What I Learned in English 125: My Writing Process

In anything I do, I generally follow two main tendencies: being my harshest critic and avoiding unnecessary pressure.

My writing ritual reflects these objectives, only additionally requiring a quiet space and a large block of time.

Prior to college, I would start the writing process early, about a week before the due date. I would write a “stream of consciousness” type of a piece to get all of my thoughts out on paper. Next, I would take a couple of days to distance myself from the text. This made the editing process easier as I was less attached to the piece.

After following the sequence of printing…editing on paper… printing… editing on paper…etc. I usually ended up with my final piece.

I remember my English 125 teacher, Carol Tell, often critiquing, “Why did you bring this [very good point] up so late? The answer to her question would inevitably, and politely, be, “Well, I didn’t think of it earlier.” This transaction of comments surfaced throughout my first two papers of the semester.

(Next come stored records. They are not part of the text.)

-- ==== Sys2Proof/Laws/Translate.lean ====
section
/-! SUPPORT. Translation in a plain address space: partition 0's tables, in host memory, map the address space 0 with one
leaf, so that each of its first 2^30 bytes lies at the crucible location of the same number. Whatever the translation caches
hold and Config lets them hold, every access there is answered alike, and nothing changes but the caches. -/

namespace Sys2Proof

theorem SMap.get_of_all {α : Type} {m : SMap α} {d : α} {P : α → Prop} (hd : P d) (h : ∀ e ∈ m, P e.2) (k : Nat) : P (m.get d k) := by
  unfold SMap.get
  induction m with
  | nil => exact hd
  | cons e r ih =>
    obtain ⟨j, a⟩ := e
    rw [SMap.find_cons]
    split
    · exact h (j, a) (by simp)
    · exact ih fun e he => h e (by simp [he])

end Sys2Proof

namespace Sys2Proof.Machine

set_option Elab.async false

/-- The root descriptor, the level 3 entry and the leaf at level 2 of a plain address space. -/
def plainRoot : Nat := 1 + 0x10000 + 2 * 2 ^ 47
def plainNode : Nat := 1 + 0x20000 + 2 * 2 ^ 47
def plainLeaf : Nat := 0xDF

/-- The tables of a plain address space, at the bottom of host memory. -/
def plainTables : SMap Byte :=
  SMap.setList (SMap.setList (SMap.setList [] 0 (2 * tierSpan) (toBytes plainRoot 8)) 0 (2 * tierSpan + 0x10000) (toBytes plainNode 8)) 0
    (2 * tierSpan + 0x20000) (toBytes plainLeaf 8)

/-- The translation that the leaf gives. -/
def plainTlb : Tlb where
  part := 0
  asid := 0
  va := 0
  size := 2 ^ 30
  key := 0
  r := true
  w := true
  x := true
  d := true
  leaf := BitVec.ofNat 64 plainLeaf

/-- Partition 0's address space 0 is plain, and no cache holds anything else of it. -/
structure Plain (s : State) : Prop where
  stalled : s.stalled = []
  walkers : ∀ d, (s.die d).fenceWalk = 0
  replicas : ∀ d, (s.die d).replicas = []
  base : (s.part 0).ptbase = 0
  handles : (s.part 0).handles = []
  root : s.readM (2 * tierSpan) 8 = plainRoot
  node : s.readM (2 * tierSpan + 0x10000) 8 = plainNode
  leaf : s.readM (2 * tierSpan + 0x20000) 8 = plainLeaf
  nodes : ∀ d, ∀ n ∈ (s.die d).nodes, n.part = 0 → n.asid = 0 →
    (n.level = 4 → n.entry = BitVec.ofNat 64 plainRoot) ∧ (n.level = 3 → n.tag = 0 → n.entry = BitVec.ofNat 64 plainNode)
      ∧ (n.level = 2 → n.tag ≠ 0)
  tlb : ∀ cl, ∀ t ∈ s.tlbOf cl, t.part = 0 → t.asid = 0 → t = plainTlb
  events : ∀ k, (s.core k).ctx.csr.evsel = []

/-- Two states that differ in the contents of translation caches alone, and in how many free values have been used. -/
structure Alike (s u : State) : Prop where
  rest : u = { s with cores := u.cores, dies := u.dies, ladles := u.ladles, freeNo := u.freeNo }
  core : ∀ k, u.core k = { s.core k with tlbC := (u.core k).tlbC, tlbA := (u.core k).tlbA }
  die : ∀ d, u.die d = { s.die d with nodes := (u.die d).nodes }
  ladle : ∀ l, u.ladle l = { s.ladle l with tlb := (u.ladle l).tlb }

theorem Alike.refl (s : State) : Alike s s := ⟨rfl, fun _ => rfl, fun _ => rfl, fun _ => rfl⟩

theorem Alike.trans {s t u : State} (h : Alike s t) (g : Alike t u) : Alike s u where
  rest := by rw [g.rest, h.rest]
  core k := by rw [g.core k, h.core k]
  die d := by rw [g.die d, h.die d]
  ladle l := by rw [g.ladle l, h.ladle l]

theorem Alike.mem {s u : State} (h : Alike s u) : u.mem = s.mem := by rw [h.rest]
theorem Alike.readM {s u : State} (h : Alike s u) (key n : Nat) : u.readM key n = s.readM key n := by rw [State.readM, h.mem]; rfl
theorem Alike.part {s u : State} (h : Alike s u) (p : Nat) : u.part p = s.part p := by rw [State.part, h.rest]; rfl
theorem Alike.work {s u : State} (h : Alike s u) (k : Nat) : (u.core k).work = (s.core k).work := by rw [h.core k]
theorem Alike.ob {s u : State} (h : Alike s u) (k : Nat) : (u.core k).ob = (s.core k).ob := by rw [h.core k]
theorem Alike.ctx {s u : State} (h : Alike s u) (k : Nat) : (u.core k).ctx = (s.core k).ctx := by rw [h.core k]
theorem Alike.cur {s u : State} (h : Alike s u) : u.cur = s.cur := by rw [h.rest]
theorem Alike.curWork {s u : State} (h : Alike s u) : u.work = s.work := by rw [State.work, State.cc, h.cur, h.work]; rfl
theorem Alike.curCtx {s u : State} (h : Alike s u) : u.ctx = s.ctx := by rw [State.ctx, State.cc, h.cur, h.ctx]; rfl
theorem Alike.curOb {s u : State} (h : Alike s u) : u.cc.ob = s.cc.ob := by rw [State.cc, h.cur, h.ob]; rfl
theorem Alike.reg {s u : State} (h : Alike s u) (e : Eng) (r : BitVec 5) : u.reg e r = s.reg e r := by rw [State.reg, h.curCtx]; rfl
theorem Alike.lostPeer {s u : State} (h : Alike s u) (key : Nat) : u.lostPeer key = s.lostPeer key := by rw [State.lostPeer, h.rest]; rfl
theorem Alike.noPath {s u : State} (h : Alike s u) (key : Nat) : u.noPath key = s.noPath key := by rw [State.noPath, h.rest]; rfl
theorem Alike.poisoned {s u : State} (h : Alike s u) (key n : Nat) : u.poisoned key n = s.poisoned key n := by
  rw [State.poisoned, h.lostPeer, h.rest]; rfl

/-! ### A walk -/

theorem plain_locate {va : Nat} (h : va < 2 ^ 30) : plainTlb.locate va = .ok va := by
  have hk : va / tierSpan = 0 := Nat.div_eq_of_lt (by unfold tierSpan; omega)
  have hm : va % tierSpan = va := Nat.mod_eq_of_lt (by unfold tierSpan; omega)
  simp [Tlb.locate, plainTlb, tierOfKey, hk, hm, beyondTier]
  omega

theorem Plain.rootOf {s : State} (h : Plain s) (d : Nat) : s.rootOf d 0 0 = BitVec.ofNat 64 plainRoot := by
  have hr : BitVec.ofNat 64 (s.readM (keyOf 2 0 (bits (s.part 0).ptbase 63 12 * 4096 + 8 * 0)) 8) = BitVec.ofNat 64 plainRoot := by
    rw [h.base]
    exact congrArg (BitVec.ofNat 64) h.root
  unfold State.rootOf
  rw [hr, State.cachedNode]
  split
  · cases hf : (s.die d).nodes.find? (fun n => n.part = 0 && n.asid = 0 && n.level = 4 && n.tag = 0) with
    | none => rfl
    | some n =>
      have hp := List.find?_some hf
      simp only [Bool.and_eq_true, decide_eq_true_eq] at hp
      exact ((h.nodes d n (List.mem_of_find?_eq_some hf) hp.1.1.1 hp.1.1.2).1 hp.1.2)
  · rfl

theorem Plain.cached3 {s : State} (h : Plain s) (d : Nat) : (s.cachedNode d 0 0 3 0).getD (BitVec.ofNat 64 plainNode) = BitVec.ofNat 64 plainNode := by
  rw [State.cachedNode]
  split
  · cases hf : (s.die d).nodes.find? (fun n => n.part = 0 && n.asid = 0 && n.level = 3 && n.tag = 0) with
    | none => rfl
    | some n =>
      have hp := List.find?_some hf
      simp only [Bool.and_eq_true, decide_eq_true_eq] at hp
      exact ((h.nodes d n (List.mem_of_find?_eq_some hf) hp.1.1.1 hp.1.1.2).2.1 hp.1.2 hp.2)
  · rfl

theorem Plain.cached2 {s : State} (h : Plain s) (d : Nat) : s.cachedNode d 0 0 2 0 = none := by
  rw [State.cachedNode]
  split
  · cases hf : (s.die d).nodes.find? (fun n => n.part = 0 && n.asid = 0 && n.level = 2 && n.tag = 0) with
    | none => rfl
    | some n =>
      have hp := List.find?_some hf
      simp only [Bool.and_eq_true, decide_eq_true_eq] at hp
      exact absurd hp.2 ((h.nodes d n (List.mem_of_find?_eq_some hf) hp.1.1.1 hp.1.1.2).2.2 hp.1.2)
  · rfl

theorem State.die_cacheNode (s : State) (d part asid level tag : Nat) (e : Word) (j : Nat) :
    (s.cacheNode d part asid level tag e).die j = (if j = d then { s.die d with
      nodes := ⟨part, asid, level, tag, e⟩
        :: (s.die d).nodes.filter fun n => !(n.part = part && n.asid = asid && n.level = level && n.tag = tag) }
      else s.die j) := by
  unfold State.cacheNode State.modDie State.die
  exact SMap.get_put ..

theorem Alike.cacheNode (s : State) (d part asid level tag : Nat) (e : Word) : Alike s (s.cacheNode d part asid level tag e) where
  rest := rfl
  core _ := rfl
  die j := by rw [State.die_cacheNode]; split <;> simp_all
  ladle _ := rfl

/-- A plain address space stays plain when a cache takes an entry that agrees with it. -/
theorem Plain.cacheNode {s : State} (h : Plain s) (d level : Nat) (e : Word)
    (he : (level = 4 ∧ e = BitVec.ofNat 64 plainRoot) ∨ (level = 3 ∧ e = BitVec.ofNat 64 plainNode)) : Plain (s.cacheNode d 0 0 level 0 e) where
  stalled := h.stalled
  walkers j := by rw [(Alike.cacheNode s d 0 0 level 0 e).die j]; exact h.walkers j
  replicas j := by rw [(Alike.cacheNode s d 0 0 level 0 e).die j]; exact h.replicas j
  base := h.base
  handles := h.handles
  root := h.root
  node := h.node
  leaf := h.leaf
  nodes j n hn hp ha := by
    rw [State.die_cacheNode] at hn
    split at hn
    · simp only [List.mem_cons, List.mem_filter] at hn
      rcases hn with rfl | hn
      · simp only
        rcases he with ⟨rfl, rfl⟩ | ⟨rfl, rfl⟩ <;> simp
      · exact h.nodes d n hn.1 hp ha
    · exact h.nodes j n hn hp ha
  tlb := h.tlb
  events := h.events

theorem walkFrom_next {s : State} {d part asid va level node : Nat} {e : Word}
    (he : (s.cachedNode d part asid (level + 1) (va / 2 ^ levelShift (level + 1))).getD
      (BitVec.ofNat 64 (s.readM (node + 8 * levelIndex (level + 1) va) 8)) = e)
    (h : (pteV e && !pteMalformed e (level + 1) && decide (pteTier e ≠ 4) && decide (pteTier e ≠ 5) && !pteLeaf e
      && !beyondTier (pteTier e) (pteFrame e)) = true) :
    walkFrom d part asid va (level + 1) node s = walkFrom d part asid va level (keyOf (pteTier e) 0 (pteFrame e))
      (s.cacheNode d part asid (level + 1) (va / 2 ^ levelShift (level + 1)) e) := by
  simp only [Bool.and_eq_true, Bool.not_eq_true', decide_eq_true_eq] at h
  obtain ⟨⟨⟨⟨⟨h1, h2⟩, h3⟩, h4⟩, h5⟩, h6⟩ := h
  rw [walkFrom]
  simp only [he, h1, h2, h3, h4, h5, h6, Bool.not_true, Bool.false_eq_true, if_false]

theorem walkFrom_leaf {s : State} {d part asid va level node : Nat} {e : Word}
    (he : (s.cachedNode d part asid (level + 1) (va / 2 ^ levelShift (level + 1))).getD
      (BitVec.ofNat 64 (s.readM (node + 8 * levelIndex (level + 1) va) 8)) = e)
    (h : (pteV e && !pteMalformed e (level + 1) && decide (pteTier e ≠ 4) && decide (pteTier e ≠ 5) && pteLeaf e) = true) :
    walkFrom d part asid va (level + 1) node s
      = (.leaf (leafTlb part asid va (level + 1) e false 0) (node + 8 * levelIndex (level + 1) va), s) := by
  simp only [Bool.and_eq_true, Bool.not_eq_true', decide_eq_true_eq] at h
  obtain ⟨⟨⟨⟨h1, h2⟩, h3⟩, h4⟩, h5⟩ := h
  rw [walkFrom]
  simp only [he, h1, h2, h3, h4, h5, Bool.not_true, Bool.false_eq_true, if_false, if_true]

theorem Plain.walk {s : State} (h : Plain s) (d : Nat) {va : Nat} (hv : va < 2 ^ 30) :
    ∃ u, s.walk d 0 0 va = (.leaf plainTlb (2 * tierSpan + 0x20000), u) ∧ Plain u ∧ Alike s u := by
  let a := s.cacheNode d 0 0 4 0 (BitVec.ofNat 64 plainRoot)
  have pa : Plain a := h.cacheNode d 4 _ (.inl ⟨rfl, rfl⟩)
  let b := a.cacheNode d 0 0 3 0 (BitVec.ofNat 64 plainNode)
  have pb : Plain b := pa.cacheNode d 3 _ (.inr ⟨rfl, rfl⟩)
  refine ⟨b, ?_, pb, (Alike.cacheNode ..).trans (Alike.cacheNode ..)⟩
  have h2 : va / 2 ^ levelShift 2 = 0 := Nat.div_eq_of_lt hv
  have h3 : va / 2 ^ levelShift 3 = 0 := Nat.div_eq_of_lt (show va < 2 ^ 39 by omega)
  have i2 : levelIndex 2 va = 0 := by rw [levelIndex, h2]; rfl
  have i3 : levelIndex 3 va = 0 := by rw [levelIndex, h3]; rfl
  have w3 : walkFrom d 0 0 va 3 (2 * tierSpan + 0x10000) a = walkFrom d 0 0 va 2 (2 * tierSpan + 0x20000) b := by
    rw [walkFrom_next (e := BitVec.ofNat 64 plainNode) (by rw [h3, i3, Nat.mul_zero, Nat.add_zero, pa.node, pa.cached3]) (by decide), h3]
    rfl
  have w2 : walkFrom d 0 0 va 2 (2 * tierSpan + 0x20000) b = (.leaf plainTlb (2 * tierSpan + 0x20000), b) := by
    rw [walkFrom_leaf (e := BitVec.ofNat 64 plainLeaf)
      (by rw [h2, i2, Nat.mul_zero, Nat.add_zero, pb.leaf, pb.cached2, Option.getD_none]) (by decide), i2]
    have hz : va / 2 ^ 30 * 2 ^ 30 = 0 := by rw [Nat.div_eq_of_lt hv]; rfl
    simp only [leafTlb, levelShift, Nat.reduceMul, Nat.reduceAdd, if_false, hz, Bool.false_eq_true]
    rfl
  unfold State.walk
  simp only [h.rootOf, h.base]
  rw [if_neg (by decide), if_neg (by decide), if_neg (by decide), if_neg (by decide)]
  exact w3.trans w2

/-! ### A client -/

theorem State.tlbOf_modTlb (s : State) (cl c : Client) (f : List Tlb → List Tlb) :
    (s.modTlb cl f).tlbOf c = s.tlbOf c ∨ (s.modTlb cl f).tlbOf c = f (s.tlbOf c) := by
  cases cl with
  | coreC k =>
    cases c <;> simp only [State.modTlb, State.tlbOf, State.modCore, State.core, State.ladle, true_or]
    all_goals
      rw [SMap.get_put]
      split <;> simp_all
  | coreA k =>
    cases c <;> simp only [State.modTlb, State.tlbOf, State.modCore, State.core, State.ladle, true_or]
    all_goals
      rw [SMap.get_put]
      split <;> simp_all
  | ladle l =>
    cases c <;> simp only [State.modTlb, State.tlbOf, State.modLadle, State.core, State.ladle, true_or]
    rw [SMap.get_put]
    split <;> simp_all
  | _ => exact .inl rfl

theorem Alike.modTlb (s : State) (cl : Client) (f : List Tlb → List Tlb) : Alike s (s.modTlb cl f) where
  rest := by cases cl <;> rfl
  core k := by
    cases cl <;> simp only [State.modTlb, State.modCore, State.modLadle, State.core]
    all_goals
      rw [SMap.get_put]
      split <;> simp_all
  die _ := by cases cl <;> rfl
  ladle l := by
    cases cl <;> simp only [State.modTlb, State.modCore, State.modLadle, State.ladle]
    rw [SMap.get_put]
    split <;> simp_all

She encouraged me bring these insights up earlier, even in the introduction, and to focus on them more in-depth throughout the piece. She was right, even through the constant editing, my final papers reflected the stream of consciousness pattern that I would write in.

I needed to brainstorm and outline before writing. These aspects are just as important as writing the piece.

Today, it is very important for me to know what I am going to write about before beginning to type. This ensures that I have more keenly examined as many aspects of the topic as possible and have selected the best, and most supportive, sources to add to my insights.

How has this impacted my writing process? Well, as you can imagine, I begin even earlier. I locate not one, but two, large time blocks: one for brainstorming and outlining, the other for writing. While I do not always write out a distinct set of points or topic sentences during my long brainstorming and outlining sessions, I walk away with two main ideas. First, I am actually excited to write the paper in a way that I was never prior to this process. The wheels are turning and I feel as if I am bursting with ideas. Second, I actually know where I am going with the piece, making the writing easier and more to the point. This adds more meaning to my papers and makes them have greater insights.

One thought to “What I Learned in English 125: My Writing Process”

  1. I have the exact opposite beginning process as you do. First, I make the title page, and then I just sort of word-vomit until I’ve got enough content to analyze. After that, I whittle away the garbage (which is most of what I wrote in the first place) until I’ve got an idea to run with for the rest of the paper. On one occasion, a paper I wrote concerning the Srebrenica Massacre of 1995, I finished four full pages before figuring out what I actually wanted to cover in the paper (measures which could have prevented, and will help to prevent future acts of genocide and ethnic cleansing. Just running with the first thing that pops into my head often leads me to the point I actually want to make, even if it involves a lot of trial and error.